In a previous post I referenced the "Willie Sutton Data Principle" (WSDP). Willie Sutton (reputedly) replied, "That's where the money is" when asked, "Why do you rob banks?"
The WSDP is about data capture - the idea being data capture is most useful if it happens in the natural course of doing something - not if you have to go an extra step. Of course there are exceptions, but there are so many sites/applications where to capture the data you simply have to work too hard to make it worth your while. For me a couple of examples include untappd a terrific idea for sharing beer drinking experiences. However the work required to enter the beers far outweighs any benefit that I derive. Now I drink a lot of beer, and I try many different brews, but somehow crowdsourcing beer drinking is too much work. Similarly, I would have to be a fanatic to enter the foods/drinks that I consume into my Jawbone Up. I love the product for showing exercise and sleep habits (that's passive collection), but as soon as I have to do work to collect the data, I am simply not motivated enough.
Contrast with Google Maps - looking at "real time" traffic. That's a great WSDP app. The data are captured passively as we move around, and then made usable to other drivers. I can contribute to the crowd source - but do it without having to work at it.
Moral of the story - make your apps worth entering data - or make the data entry invisible to the user. Be a WSDP app where possible.

TV advertising and idempotence

Reading this and reflecting on my own experience started to make me think about the nature of commercials on TV.
In our house we rarely watch live TV - mostly delayed or semi-live.

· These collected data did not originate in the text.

-- ==== Sys2Proof/Machine/LaneMem.lean ====
section
/-!
DEFINITION. Lane loads, stores, atomics and reductions, prefetch and clean (spec/06 R152 to R154; spec/14 R287, R288,
R292 to R297, R302): their addresses, their faults, and the accesses that they issue.
-/
namespace Sys2Proof.Machine

/-! ## Addresses -/

def isAtomic (opc : Nat) : Bool := opc == 0x0A2 || opc == 0x0A3

/-- The bytes of an access (R152, R292). -/
def memSize (opc : Nat) (w : LaneWord) : Nat :=
  if isAtomic opc then (if w.t == 6 || w.t == 7 || w.t == 12 then 8 else 4) else 2 ^ w.t

/-- OFF, of 24 bits in the M layout and of 16 in MA (R94). -/
def memOffset (opc : Nat) (w : LaneWord) : Int := if isAtomic opc then sext 16 w.x else sext 24 w.x

/-- The effective address (R152): the base pair, the unsigned index scaled, and OFF, modulo 2^64. -/
def memAddress (opc : Nat) (w : LaneWord) (o : Operands) : Nat :=
  low 64 ((o.a : Int) + (o.b * 2 ^ xScale w.x : Nat) + memOffset opc w)

/-- What a word does at its location. -/
def memKind (opc : Nat) (w : LaneWord) (o : Operands) : AccKind :=
  if opc == 0x0A0 then .load
  else if opc == 0x0A1 then .store
  else if opc == 0x0A2 then .atom (xAop w.x) w.t o.e
  else .red (xAop w.x) w.t

/-- ORD of a word that takes one. -/
def memOrd (w : LaneWord) : Nat := xOrd w.x

/-- Where the value goes: registers of the threads it stands for, the output register, or nowhere. -/
def memDst (c : LaneCtx) (r : LaneRun) (beats : List Nat) : AccDst :=
  if r.opc == 0x0A1 || r.opc == 0x0A3 then .none
  else if isV r.w.d then .vregs beats r.w.d
  else if isO r.w.d then .sregs (c.blk.outBase + (r.w.d - 776))
  else .none

/-- A thread's access with what it reaches. -/
structure MemReq where
  o : Operands
  a : Nat
  covers : List Nat
  reach : Reach

/-- A thread's access after its translation. -/
inductive MemGo where
  | home (l : Loc)
  | fifo (entry : Nat)
  | fault (f : WalkFault)
  | fatal
  deriving DecidableEq, Repr

/-! ## Translation of a word's accesses -/

/-- What the accesses of a word meet, in beat order. -/
def meetAll (c : LaneCtx) (r : LaneRun) : List MemReq → Dev → Dev × List (MemReq × MemGo)
  | [], d => (d, [])
  | q :: qs, d =>
    let (d, g) := match q.reach with
      | .virt va =>
        match d.meet c.env.launch.fn c.env.launch.ctx va (memKind r.opc r.w q.o) with
        | (d, .loc l) => (d, MemGo.home l)
        | (d, .replay f) => (d, .fault f)
        | (d, .fatal) => (d, .fatal)
      | .window l => (d, .home l)
      | .fifo e => (d, .fifo e)
      | .bad => (d, .fatal)
    let (d, gs) := meetAll c r qs d
    (d, (q, g) :: gs)

/-! ## Issuing -/

/-- D of the threads of an access made empty, with this word as its producer or with none (R26, R29). -/
def LaneRun.emptyD (r : LaneRun) (s : Shuttle) (beats : List Nat) (cell : RegCell) : Shuttle :=
  if isV r.w.d && (r.opc == 0x0A0 || r.opc == 0x0A2) then
    beats.foldl (fun s b => s.markV b r.w.d cell (laneShape r.opc r.row r.w).d) s
  else s

/-- The data of a store, an atomic or a reduction. -/
def memData (opc : Nat) (w : LaneWord) (o : Operands) : Nat := o.c % 2 ^ (8 * memSize opc w)

/-- An access issued. -/
def issueAccess (c : LaneCtx) (r : LaneRun) (word : Nat) (q : MemReq) (st : AccStatus) (d : Dev) (s : Shuttle) :
    Dev × Shuttle :=
  let a : Access :=
    { id := d.nextId, word := word, beat := some q.o.beat, kind := memKind r.opc r.w q.o, va := q.a,
      size := memSize r.opc r.w, data := memData r.opc r.w q.o, ord := memOrd r.w, dst := memDst c r q.covers,
      covers := q.covers, block := c.blk.id, status := st, origin := { off := c.cur.pc, words := r.raw, fmt := c.cur.fmt } }
  ({ d with nextId := d.nextId + 1 }, { s with accs := s.accs ++ [a] })

/-- The parked entry of an access that took a replayable fault (R199, R263). -/
def parkedEntry (c : LaneCtx) (r : LaneRun) (q : MemReq) (fault : Nat) : Entry :=
  { Entry.start c.cur.pc q.covers c.cur.fmt with
    status := .parked fault
    held := [{ beat := q.o.beat, va := q.a, raw := r.raw, words := r.path, a := q.o.a, b := q.o.b, c := q.o.c, e := q.o.e }] }

/-- The threads that one fault parks form one entry (R199). -/
def addParked (out : List Entry) (p : Entry) : List Entry :=
  match out.find? fun x => x.status == p.status with
  | none => out ++ [p]
  | some x => out.map fun y => if y.beats == x.beats then x.merge p else y

/-- A transactional access of a thread, performed on its log (R278, R302). -/
def txnAccess (c : LaneCtx) (r : LaneRun) (t : Txn) (q : MemReq) (l : Loc) (d : Dev) (s : Shuttle) : Dev × Shuttle :=
  let n := memSize r.opc r.w
  if r.opc == 0x0A0 then
    let (d, t, v) := d.txnLoad c.env.launch.fn c.env.team.cluster s.id t q.a l n
    let s := s.putTxn t
    (d, if isV r.w.d then s.putV q.o.beat r.w.d v (laneShape r.opc r.row r.w).d else s)
  else (d, s.putTxn (t.store q.a l n (memData r.opc r.w q.o)))

/-- One access of a word takes effect: it is issued, or goes to the log, or its thread parks or aborts. -/
def takeAccess (c : LaneCtx) (r : LaneRun) (word : Nat) (d : Dev) (s : Shuttle) (out : List Entry)
    (p : MemReq × MemGo) : Dev × Shuttle × List Entry :=
  let fn := c.env.launch.fn
  match p.2 with
  | .fault f =>
    match s.attempt p.1.o.beat with
    | some t =>
      if d.logValid fn t then
        let (d, id) := d.postFault fn (faultOf c.env f (memKind r.opc r.w p.1.o).code (.shuttle s.id))
        (d, r.emptyD s p.1.covers .empty, addParked out (parkedEntry c r p.1 id))
      else
        let (d, s, e) := d.abortTxn s fn t txnValidate 0 false
        (d, s, out ++ [e])
    | none =>
      let (d, id) := d.postFault fn (faultOf c.env f (memKind r.opc r.w p.1.o).code (.shuttle s.id))
      (d, r.emptyD s p.1.covers .empty, addParked out (parkedEntry c r p.1 id))
  | .home l =>
    match s.attempt p.1.o.beat with
    | some t =>
      if t.full l (memSize r.opc r.w) then
        let (d, s, e) := d.abortTxn s fn t txnCapacity 0 false
        (d, s, out ++ [e])
      else
        let (d, s) := txnAccess c r t p.1 l d s
        (d, s, out)
    | none =>
      let (d, s) := issueAccess c r word p.1 (.home l) d (r.emptyD s p.1.covers .pending)
      (d, s, out)
  | .fifo e =>
    let (d, s) := issueAccess c r word p.1 (.fifo e) d (r.emptyD { s with exposed := true } p.1.covers .pending)
    (d, s, out)
  | .fatal => (d, s, out)

/-- Whether a transactional access may act now: its place in the thread's order and at its home. -/
def txnMayAct (c : LaneCtx) (r : LaneRun) (d : Dev) (s : Shuttle) (p : MemReq × MemGo) : Bool :=
  match p.2, s.inTxn p.1.o.beat with
  | .home l, true =>
    let n := memSize r.opc r.w
    let a : Access :=
      { id := d.nextId, word := d.nextId, beat := some p.1.o.beat, kind := .load, va := p.1.a, size := n, data := 0,
        ord := 0, dst := .none, covers := [p.1.o.beat], block := c.blk.id, status := .home l }
    r.opc != 0x0A0 || (s.inOrder a && d.homeOpen c.env.launch.fn s.id (some p.1.o.beat) l n false)
  | _, _ => true

/-- Threads of a word aborted with DISALLOWED before it has any effect (R302). -/
def abortEach (d : Dev) (s : Shuttle) (fn : Nat) (code : Nat) (beats : List Nat) : Dev × Shuttle × List Entry :=
  beats.foldl
    (fun acc b =>
      match acc.2.1.attempt b with
      | none => acc
      | some t =>
        let r := acc.1.abortTxn acc.2.1 fn t code 0 false
        (r.1, r.2.1, acc.2.2 ++ [r.2.2]))
    (d, s, [])

/-! ## The word -/

/-- The accesses of the threads of a word by their addresses, each with what it reaches; a window address of an atomic or
reduction reaches nothing (R245). -/
def memRequests (c : LaneCtx) (r : LaneRun) (ex : List Nat) (ops : List Operands) (d : Dev) (s : Shuttle) : List MemReq :=
  ops.map fun o =>
    let a := memAddress r.opc r.w o
    MemReq.mk o a (if r.w.u then ex else [o.beat])
      (match reach c.env.launch.fn ((d.team s.team).getD c.env.team) a (memSize r.opc r.w) with
        | .window l => if isAtomic r.opc then .bad else .window l
        | .fifo k => if isAtomic r.opc then .bad else .fifo k
        | x => x)

/-- The address fault of a word (R31, R294). -/
def badAddress (r : LaneRun) (reqs : List MemReq) : Option LaneTrap :=
  match reqs.filter fun q => q.reach == .bad with
  | q :: qs => some { cause := 0x14, sub := 0, threads := (q :: qs).flatMap (·.covers), addr := q.a, words := r.raw }
  | [] => none

/-- The accesses of a word whose operands are read: address checks, translation, then each access in beat order. -/
def runAccesses (c : LaneCtx) (r : LaneRun) (ex : List Nat) (ops : List Operands) (d : Dev) (s : Shuttle) (e : Entry)
    (out : List Entry) : LaneStep :=
  let reqs := memRequests c r ex ops d s
  let isWindow := fun (q : MemReq) => s.inTxn q.o.beat && [0xFC, 0xFD, 0xFE].contains (q.a / 2 ^ 56)
  let (d, s, dis) := abortEach d s c.env.launch.fn txnDisallowed ((reqs.filter isWindow).map (·.o.beat))
  let out := out ++ dis
  let reqs := reqs.filter fun q => !(dis.any fun x => x.beats.contains q.o.beat)
  match badAddress r reqs with
  | some t => { d := d, s := s, e := e, out := out, fin := .trapped t }
  | none =>
    let (d, met) := meetAll c r reqs d
    match met.filter fun p => p.2 == .fatal with
    | p :: ps =>
      { d := d, s := s, e := e, out := out,
        fin := .trapped
          { cause := 0x15, sub := 0, threads := (p :: ps).flatMap (·.1.covers), addr := p.1.a, words := r.raw } }
    | [] =>
      if !met.all (txnMayAct c r d s) then { d := d, s := s, e := e, out := out, fin := .waiting }
      else
        let word := d.nextId
        let s := if isO r.w.d && r.opc != 0x0A1 && met.all (fun p => match p.2 with | .fault _ => false | _ => true)
          then s.markWritten c.blk.id r.outputs else s
        let (d, s, out) := met.foldl (fun acc p => takeAccess c r word acc.1 acc.2.1 acc.2.2 p) (d, s, out)
        { d := d, s := { s with exposed := s.exposed || r.usesQueue || isAtomic r.opc }, e := e, out := out,
          fin := .moved }

/-- A word that waits once it may have popped a queue. -/
def LaneRun.waitQueue (r : LaneRun) (d : Dev) (s : Shuttle) (e : Entry) (out : List Entry) : LaneStep :=
  { d := d, s := { s with exposed := s.exposed || r.usesQueue }, e := e, out := out, fin := .waiting }

/-- Whether the address of a thread's access can be told before the word pops or reads anything else, and lies in a window. -/
def LaneRun.atWindow (c : LaneCtx) (r : LaneRun) (d : Dev) (s : Shuttle) (e : Entry) (beat : Nat) : Bool :=
  let srcs := r.srcs.take 2
  if (e.heldFor r beat).isSome || srcs.any fun x => s.srcEmpty c.blk beat x.2.1 x.2.2 then false
  else
    match popFor c s beat ((popsOf srcs).drop (e.poppedBy beat).length) d e with
    | (_, e, true) => [0xFC, 0xFD, 0xFE].contains (memAddress r.opc r.w (r.operands s c.blk e beat) / 2 ^ 56)
    | _ => false

/-- The transactional threads that a word aborts before it has any effect (R302): all at a word that is never transactional, and
those whose address lies in a window. A value that a thread popped while it waited for the rest of its address stays with the
word (R134; DESIGN CHOICE, log 86). -/
def LaneRun.disallowed (c : LaneCtx) (r : LaneRun) (d : Dev) (s : Shuttle) (e : Entry) (ex : List Nat) : List Nat :=
  if r.w.u || isAtomic r.opc then ex else ex.filter fun b => s.inTxn b && r.atWindow c d s e b

/-- `ld`, `st`, `atom` and `red`. An atomic or reduction reads C and D of `cas` after the check of its addresses (R294). -/
def memWord (c : LaneCtx) (r : LaneRun) (d : Dev) (s : Shuttle) (e : Entry) : LaneStep :=
  let ex0 := r.ex s
  let (d, s, out) := abortEach d s c.env.launch.fn txnDisallowed (r.disallowed c d s e ex0)
  let ex := staying ex0 out
  let ev := r.ev e ex
  let rd := r.reading e ev
  let (early, late) := if isAtomic r.opc then (r.srcs.take 2, r.srcs.drop 2 ++ r.casSrcs) else (r.srcs, [])
  if ex.isEmpty then { d := d, s := s, e := e, out := out, fin := .moved }
  else
    match r.sourcesReady s c.blk rd early with
    | some fin => { d := d, s := s, e := e, out := out, fin := fin }
    | none =>
      match r.outputFault c.blk ex with
      | some t => { d := d, s := s, e := e, out := out, fin := .trapped t }
      | none =>
        if r.dstPending s ex && late.isEmpty then { d := d, s := s, e := e, out := out, fin := .waiting }
        else
          match popAll c (popsOf early) s rd d e with
          | (d, e, false) => r.waitQueue d s e out
          | (d, e, true) =>
            match if late.isEmpty then none else badAddress r (memRequests c r ex (ev.map (r.operands s c.blk e)) d s) with
            | some t => { d := d, s := s, e := e, out := out, fin := .trapped t }
            | none =>
              match r.sourcesReady s c.blk rd late with
              | some fin => { d := d, s := s, e := e, out := out, fin := fin }
              | none =>
                if r.dstPending s ex then { d := d, s := s, e := e, out := out, fin := .waiting }
                else
                  match popAll c r.pops s rd d e with
                  | (d, e, false) => r.waitQueue d s e out
                  | (d, e, true) => runAccesses c r ex (ev.map (r.operands s c.blk e)) d s e out

/-! ## Prefetch and clean (R297) -/

/-- The line of an address fetched into the cluster L1. -/
def Dev.prefetchLine (d : Dev) (fn cluster : Nat) (l : Loc) : Dev :=
  (List.range 8).foldl
    (fun d k => (d.loadValue fn cluster { l with key := l.key / 128 * 128 + 16 * k } 16 true).1) d

/-- One thread's `pf` or `cln`: nothing for an address that is not a translatable virtual one. Their T is 0, so that no virtual
address counts as misaligned (DESIGN CHOICE, log 79: R297 gives no size to align to). -/
def cacheWord (clean : Bool) (c : LaneCtx) (d : Dev) (s : Shuttle) (a : Nat) : Dev :=
  let fn := c.env.launch.fn
  if a ≥ 2 ^ 56 then d
  else
    match d.translate fn c.env.launch.ctx a false false with
    | (d, .ok l _ _ _) =>
      if clean then { d with l1 := dropOwn d.l1 c.env.team.cluster (l.key / 128 * 128) 128 }
      else if d.homeOpen fn s.id none { l with key := l.key / 128 * 128 } 128 false then
        d.prefetchLine fn c.env.team.cluster l
      else d
    | (_, .fault _) => d

/-- `pf` and `cln`. -/
def cacheFn (clean : Bool) (c : LaneCtx) (r : LaneRun) : WordFn :=
  { eff := fun d s _ ops => (ops.foldl (fun d o => cacheWord clean c d s (memAddress r.opc r.w o)) d, s, []) }

/-- A word by its OPC that may be issued by `xissue` as well as fetched (R101). -/
def innerWord (c : LaneCtx) (r : LaneRun) (d : Dev) (s : Shuttle) (e : Entry) : LaneStep :=
  match laneFn r.opc with
  | some g => valueWord c r (arithFn c r g c.cur.fmt) d s e
  | none =>
    if r.opc == 0x0F4 then valueWord c r (lidxFn c r) d s e
    else if r.opc == 0x0FB then valueWord c r {} d s e
    else memWord c r d s e

end Sys2Proof.Machine
end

Semi-live is the term used to describe starting after the show/event has started and being able to skip the commercials. Delayed I am taking to mean some time after the show/event is over.
There are several programs (e.g. repeats, highlights, old movies) that are in a sense timeless. I might go back days or weeks after the recording to watch. And therein lies the rub.
Idempotence is a mathematical term that roughly means "when you invoke a function you get the same answer every time you invoke it." If we think of language as like invoking functions, there are words that definitely cause us difficulties. Tomorrow for example gives a different answer every day. Next Wednesday gives a different answer every week....
So when we are looking at delayed TV, advertisements that crop up saying, "watch xxx tomorrow" become meaningless when I am watching a delayed program after the presentation of xxx.
To make advertising more meaningful, a couple of things could help - at least help we delayed TV crowd.
  1. Insert time relevant advertising at the moment of watching the program
  2. If it isn't possible to insert advertising (contracts, agreements, technology, cost or whatever), then make sure that the advertisements represent time in an idempotent way. Give Date/Time in absolute terms and not just in relative terms for example.
Right now, one of the main reasons to watch delayed is to avoid the advertisements. That does the job well for me. But f the advertisements were harder to avoid and more time of viewing relevant, then maybe they would reach me better.